For your convenience, a pathology lab has been set up on site so that you can have all the services available to you from our rooms.
Pathology is the study of disease and helps with diagnosis through the analysis of cells, tissues and bodily fluids. Through pathology, we are able to predict or follow the progression of disease. As a field of general inquiry and research, pathology addresses four components of disease: cause, development, structural alterations of cells (morphologic changes), and the consequences of changes.



Radiology is a medical specialty that uses imaging to diagnose and treat diseases seen within the body. Radiologists use a variety of imaging techniques such as X-ray, ultrasound, computed tomography (CT), nuclear medicine including positron emission tomography (PET), Mammography, and magnetic resonance imaging (MRI) to diagnose and/or treat diseases.

Clinical trials -are they an option for me


Advances in oncology can only be made by testing the safety and efficacy of new drugs in people. Cancer clinical trials test new treatments for people with cancer. These can be studies of new types of chemotherapy, other types of treatment, or new ways to combine treatments. The goal of all these clinical trials is to find better ways to help treat you and future generations.

All clinical trials offer quality cancer care. Ask how this clinical trial could help you or others. For instance, you may be one of the first people to get a new treatment or drug.

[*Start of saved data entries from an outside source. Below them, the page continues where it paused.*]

/-- A creel at the release of its frames. -/
def State.releaseCreel (s : State) (n : Nat) : State :=
  let given := s.eng.inits.any (fun r => decide (r.1 = n))
  let s1 := s.loadSettings (creelFrame n)
  if s1.bit (rCreelCfg n) 22 && s.pick.released then s1.keepCreel n
  else (s1.setBit (rCreelCfg n) 21 given).initCreel n
    ((s1.eng.initWords n).take (if s1.creelMode n = modeMirror then 512 else 1024))

/-- The image was not verified (LC_STAT.UNVERIFIED). -/
def State.loadUnverified (s : State) : Bool := decide (s.fld rCfgStat 24 23 ≠ 2)

/-- The tiles of one bolt are released. -/
def State.releaseTiles (s : State) (b : Nat) (ts : List Nat) : State :=
  let inRegion (r : Nat) : Bool := decide (reedTile r ∈ ts)
  let s1 := (creelsOfTiles ts).foldl (fun s n => s.releaseCreel n) s
  let s2 := (twillsOfTiles ts).foldl (fun s n => (s.loadSettings (twillFrame n)).setTwill n {}) s1
  let s3 := ts.foldl (fun s t => s.setFence t false) ((s2.releaseCells inRegion).clearPinRegs (fun n => inRegion (s2.portReed n)))
  let s4 := ((List.range 320).filter (fun n => decide (s3.svMode n ≠ brOff) && inRegion (s3.bridgeReed n))).foldl
    (fun s n => s.resyncBridge n true) s3
  let s5 := (s4.queues.filter (fun n => decide (s4.wrKind n ≠ kindBus) && inRegion (s4.creelSlot n .a 0).1)).foldl
    (fun s n => s.abortProducer n) s4
  let s6 := (panelsOf ts).foldl (fun s p => s.pulse .panel p 1) s5
  let all := s6.tilesOfBolt b
  let v := s6.bolt b
  let unver := s6.eng.unverified.filter (fun t => decide (t ∉ ts))
  let halted := decide (v.stage = .halt)
  let wov := if halted then (s6.eng.rewoven ++ ts).dedup else s6.eng.rewoven
  let s7 := s6.withEng { s6.eng with unverified := if s6.loadUnverified then unver ++ ts else unver, rewoven := wov }
  let s8 := if all.all (fun t => decide (t ∈ ts)) then s7.setBit rBoltLeaked b false else s7
  if halted && all.all (fun t => decide (t ∈ wov)) then
    let s9 := s8.withEng { s8.eng with rewoven := s8.eng.rewoven.filter (fun t => decide (t ∉ all)) }
    let s10 := ((s9.leaveHalt b).setReg (rBoltPick b) 0).setFld (rRollbacks b) 1 0 0
    (((s10.setFld (rBoltStat b) 3 0 0).setBit rBoltLeaked b false).resumeOpen b).settle
  else s8.settle

/-- The region waits for its release point at this bolt. -/
def State.releaseDue (s : State) (b : Nat) : Bool :=
  decide (s.engState = engLoaded) && s.engReweave && s.eng.due && s.eng.region.any (fun t => decide (s.boltOfTile t = b) && s.fenced t)

/-- After the last tile: RELEASED, the log entry, and the engine is idle. -/
def State.regionDone (s : State) : State :=
  if decide (s.engState = engLoaded) && s.engReweave && s.eng.due && s.eng.region.all (fun t => !s.fenced t) then
    let s1 := ((s.setEng engIdle).setReg rCfgReleaseTime (BitVec.ofNat 32 s.now)).count rCfgCounts 23 16 1
    ((s1.withEng { s1.eng with due := false, frames := [] }).logEntry 63 0x4 rCfgStat
      (BitVec.ofNat 32 (place 1 31 + s.eng.region.length))).cfgEvent 1
  else s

Payment for trials is covered by the company researching the treatment that is part of a clinical trial. Read more about trials on our Stay Up To Date page.

Payment Structure

It is important to talk with your medical scheme before you commence with treatment. Questions to include are:
• What will my insurance pay for?
o Radiological Studies
o Blood tests
o Motivation letters
o Do I need a written referral to see a specialist?
o Scripts
o Medical certificates
o Home nursing
o Home oxygen
• Which hospitals are covered by my plan?
• Benefits following active treatment
• Co-payments

Please note, your first consult with the doctor will be charged to you. A statement will be printed out and this can be used to claim back from your medical aid once registration has been complete. During your treatment, your consults will be charged to your medical aid but once your treatment is complete, the responsibility will be yours to cover consultation fees and claim this back from your medical aid.

How can I best work with my medical aid?

• Read your insurance policy before treatment starts to find out what your plan will and will not pay for.
• Keep records of all your treatment costs and insurance claims.
• Send your insurance company all the paperwork it asks for. This may include receipts from doctors’ visits, prescriptions, and lab work. Be sure to also keep copies for your own records.
• As needed, ask for help with the insurance paperwork.